After the Douville incident, Cooley became an influential figure for a time in the RGS. He proposed, working with William Fitzwilliam Owen, a naval expedition to East Africa. One set off under Captain James Alexander, but on calling at the Cape of Good Hope became involved in the Sixth Xhosa War, was diverted to South-west Africa, and proved financially burdensome for the RGS. Cooley's concrete plans for exploration never came to fruition. He also quarrelled with Alexander Maconochie, secretary of the RGS, and undermined his position there. His main achievement in the learned world was the foundation in 1846 of the Hakluyt Society.

Cooley held and defended strong views on the geography of Central Africa. He rejected the existence of snow-covered mountains there, even after Karl Klaus von der Decken and Richard Thornton's return from Mount Kilimanjaro in 1863. In 1864 he was still insisting that Lake Nyassa and Lake Tanganyika formed a single body of water.

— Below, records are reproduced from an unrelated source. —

/-- What delivery writes in the thread, with `vec` as TVEC (R375): the saved registers, the shadow, the level,
the loops, the fetch buffer, and the pc. -/
def Thread.enter (t : Thread) (f : Flt) (async : Bool) (loc vec : Word) : Thread :=
  { t with
    shadow := t.lc
    sys := { t.sys with tcause := causeWord f.cause async t.level, tpc := loc, taddr := f.addr, tinfo := f.info }
    level := Level.sup t.level .guest
    lc := Vector.replicate 3 zeroLoop
    fetch := []
    wait := none
    boundary := false
    mask := none
    pc := if vec = 0 then t.pc else vec }

/-- Delivers a cause to a thread (R375-R378, R216, R220): inside an unwind handler the handler is abandoned,
while active = 1 the cause is a double fault, and with TVEC = 0 there is no handler. The launch counts the cause in
every case (R22). -/
def State.deliver (s : State) (c : Nat) (i : BitVec 2) (f : Flt) (async : Bool) (loc : Word) : State :=
  let t := s.getThread c i
  let vec := (s.domain t.domid).tvec
  let s := s.countFault t.launch
  match t.unwind with
  | some { handler := some _, .. } =>
    (s.modThread c i (fun t => { t with unwind := t.unwind.map (fun u => { u with handler := none }) })).post (.unwind c i.toNat)
  | _ =>
    if t.active then s.giveUp c i
    else
      let s := s.modThread c i (fun t => t.enter f async loc vec)
      let s := s.traceAs c i (some 2) 3 (causeWord f.cause async t.level) loc
      if vec = 0 then s.giveUp c i else s

/-! ### Ends of an instruction -/

/-- Records how the instruction ended. -/
def State.out (s : State) (o : Out) : State := { s with act := { s.act with out := o } }

/-- The instruction completes without a transfer: pc := next (R135). -/
def State.fell (s : State) : State := (s.modMe (fun t => { t with pc := s.act.next, wait := none })).out .fell

/-- The instruction transfers control (R127). -/
def State.jump (s : State) (target : Word) : State := (s.modMe (fun t => { t with pc := target, wait := none })).out .jumped

/-- The kinds of waits that park (R63). -/
def WaitKind.parks : WaitKind → Bool
  | .word _ _ | .sem _ | .barrier _ _ | .sleep _ | .handle _ _ | .ground | .room _ => true
  | .port _ p => p
  | .away | .parked | .wfi | .lodge | .host | .moving _ | .fence => false

/-- Whether a thread waits in an instruction that has issued; with none, or with one that is only not ready, it stands at the boundary
before its next instruction (R388). -/
def Thread.inWait (t : Thread) : Bool :=
  match t.wait.map WaitRec.kind with
  | none => false
  | some (.moving _) => false
  | some (.port _ parks) => parks
  | some _ => true

/-- Records what the executing thread waits on; a thread that already waits on it keeps its record, and one that goes on to wait on
something else in the same waiting instruction keeps the cycles that it has been blocked (R63). -/
def Thread.await (t : Thread) (k : WaitKind) (now : Nat) : Thread :=
  match t.wait with
  | some w => if w.kind = k then t else { t with wait := some ⟨k, .no, now, if w.kind.parks && k.parks then w.resident else 0⟩ }
  | none => { t with wait := some ⟨k, .no, now, 0⟩ }

/-- Whether the 64 KiB of a core's port have room for one more item; the model counts 64 bytes for each (R394; log entry 68). -/
def Core.portRoom (k : Core) : Bool := 64 * k.port.length < Config.portBytes

/-- Whether an item stands for one word of several of its stream. -/
def PortItem.isWord : PortItem → Bool
  | .word _ => true
  | _ => false

/-- Appends an item to the queue at a core's router port (R394) when it has room: a stream's words each, any other item once. -/
def Core.portPut (k : Core) (x : PortItem) : Core :=
  if (k.port.contains x && !x.isWord) || !k.portRoom then k else { k with port := k.port ++ [x] }

/-- The continuation that a thread runs; 0 for none. -/
def Thread.cont (t : Thread) : Nat := (t.run.map Cont.id).getD 0

/-- The messages between two cores that are on their way. -/
def State.between (s : State) (src dst : Nat) : List Msg := s.msgs.filter (fun m => m.refused.isNone && m.src = src && m.dst = dst)

/-- An item takes its place in the queue at a core's router port, behind what its core has sent there before (R353, R394). -/
def State.queueItem (s : State) (src dst : Nat) (x : PortItem) : State :=
  s.modCore dst (fun k => ((s.between src dst).foldl (fun k m => k.portPut (.msg m.id)) k).portPut x)

/-- The instruction waits: the pc stays, and it executes again; a request that another core's port holds back takes its place there. -/
def State.waits (s : State) (w : Option WaitKind) : State :=
  match w with
  | none => s.out .waits
  | some k =>
    let s := (s.modMe (fun t => t.await k s.ns)).out .waits
    match k with
    | .port c _ => s.queueItem s.act.core c (.request s.me.cont)
    | _ => s

/-- A precise fault of the executing instruction (R375): nothing but the delivery happens. -/
def State.trap (s : State) (f : Flt) : State := (s.deliver s.act.core s.act.thr f false s.here).out .trapped

/-- The end of a meaning: its state, or the delivery of its fault or the wait from the state before it. -/
def settle (s : State) (r : Ex State) : Outcome :=
  match r with
  | .ok s' => .next s'
  | .error (.fault f) => .next (s.trap f)
  | .error (.faultIn s' f) => .next (s'.trap f)
  | .error (.hold w) => .next (s.waits w)

/-- A meaning that changes only the executing thread and falls through. -/
def onThread (f : Thread → Ex Thread) (s : State) : Outcome :=
  settle s (do
    let t ← f s.me
    .ok (s.setMe t).fell)

/-- The privilege check of step 8 of R83, with the detail of R84. -/
def State.needLevel (s : State) (l : Level) : Ex Unit :=
  faultIf (!s.me.level.atLeast l)
    (fltAt .privilege s.here ((s.act.head.setWidth 64) ||| (l.code.setWidth 64 <<< 16)))

/-- ILLEGAL_HEAD and RESERVED_FIELD of a meaning, with the detail of R84. -/
def State.headFault (s : State) (c : Cause) (index : Nat) : Flt :=
  fltAt c s.here ((s.act.head.setWidth 64) ||| (BitVec.ofNat 64 index <<< 16))

/-! ### Return from an exception (R379) -/

/-- What ERET writes in the thread. -/
def Thread.eret (t : Thread) : Thread :=
  { t with
    pc := t.sys.tpc
    level := Level.ofCode (t.sys.tcause.extractLsb' 11 2)
    lc := if t.active then t.shadow else Vector.replicate 3 zeroLoop
    shadow := Vector.replicate 3 zeroLoop
    sys := { t.sys with tcause := t.sys.tcause &&& 0xFFFFFFFFFFFF7FFF }
    fetch := []
    exempt := true }

/-! ### Traps that are taken at a boundary -/

/-- Ends the sleep of a thread in PARK with no slot, or in WFI (R139, R140). -/
def Thread.rouse (t : Thread) : Thread :=
  match t.wait with
  | some w => if w.kind = .parked ∨ w.kind = .wfi then { t with wait := some { w with served := .done } } else t
  | none => t

/-- Holds a cause of kind A for a thread; it is delivered at its next boundary (R378, R380), and it ends PARK and WFI. -/
def State.hold (s : State) (c : Nat) (i : BitVec 2) (f : Flt) (frame : Option (Nat × BitVec 8) := none) (cmd : Bool := false) : State :=
  (s.modThread c i (fun t => { t.rouse with held := t.held ++ [⟨f, frame, cmd⟩] })).post (.asyncTrapDelivery c i.toNat)

/-- The same for a parked continuation, which becomes resumable, in PARK or on any other wait (R139, R378). -/
def Parked.holdTrap (p : Parked) (h : Held) (now : Nat) : Parked :=
  { p with
    th := { p.th with held := p.th.held ++ [h] }
    resumable := true
    stamp := if p.resumable then p.stamp else now }

/-- The threads of a core, with their indices. -/
def Core.indexed (k : Core) : List (BitVec 2 × Thread) :=
  [(0, k.thread 0), (1, k.thread 1), (2, k.thread 2), (3, k.thread 3)]

/-- The thread of a core that runs a continuation. -/
def Core.runner (k : Core) (cont : Nat) : Option (BitVec 2) :=
  (k.indexed.find? (fun e => (e.2.run.map Cont.id) = some cont)).map Prod.fst

/-- Applies a function to every thread of a core. -/
def Core.mapThreads (k : Core) (f : Thread → Thread) : Core := { k with threads := k.threads.map f }

/-- Changes the saved thread of a parked continuation. -/
def Core.modParked (k : Core) (cont : Nat) (f : Parked → Parked) : Core :=
  { k with parked := k.parked.map (fun p => if (p.th.run.map Cont.id) = some cont then f p else p) }

/-- The cores that hold state. -/
def State.coreNums (s : State) : List Nat := s.cores.map Prod.fst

A speaker of Kiswahili, which he had learned in London from a Zanzibari, Cooley was for many years supported almost solely by the civil list pension granted to him in 1859. He died on 1 March 1883.

==Works==
Cooley wrote, for Lardner's Cabinet Cyclopædia, The History of Maritime and Inland Discovery, 3 vols. 1830–1. This book, a contribution to the history of globalisation, is now considered innovative and influential. It was the first work to have covered seriously the topic of communication between the different parts of the globe, and to have treated "exploration" as a historical process. It was translated into French, Dutch and Italian.

In 1852 Cooley published Inner Africa laid open, an attempt to trace the major lines of communication across the continent south of the Equator. In this work, relying based on Portuguese and African sources, he maintained that there existed just one great lake in Central Africa, and that the snowy mountains reported by Johann Ludwig Krapf and Johannes Rebmann were myths.

Cooley contributed to the Journal of the Royal Geographical Society, and wrote a series of controversial articles on African subjects to the Athenæum. With some treatises on geometry, he also published:

- The Negroland of the Arabs examined and explained; or, an Inquiry into the early History and Geography of Central Africa, London 1841. This work drew on Cooley's friendship with Pascual de Gayangos y Arce, in finding Arabic sources.
- An edition of Pierre Henri Larcher's Notes on Herodotus, 2 vols. 1844.
- The World surveyed in the XIX Century; or Recent Narratives of Scientific and Exploratory Expeditions translated, and, where necessary, abridged, 2 vols. London 1845–8.
- Sir Francis Drake, his Voyage, 1595, by Thomas Maynarde, edited from the original manuscripts for the Hakluyt Society, 1849.
- Claudius Ptolemy and the Nile; or an inquiry into that geographer's real merits and speculative errors, his knowledge of Eastern Africa, and the authenticity of the Mountains of the Moon, London 1854.
- Dr. Livingstone's Reise vom Fluss Liambey nach Loanda in 1853–4 kritisch und kommentarisch beleuchtet, 1855.
- The Memoir on the Lake Regions of East Africa reviewed, London 1864. In reply to Richard Francis Burton's letter in the Athenæum, No. 1899, which contradicted his theories, Cooley cast doubt on Burton's use of reports from Africans.
- Dr. Livingstone and the Royal Geographical Society, London 1874.
- Physical Geography, or the Terraqueous Globe and its Phenomena, London 1876.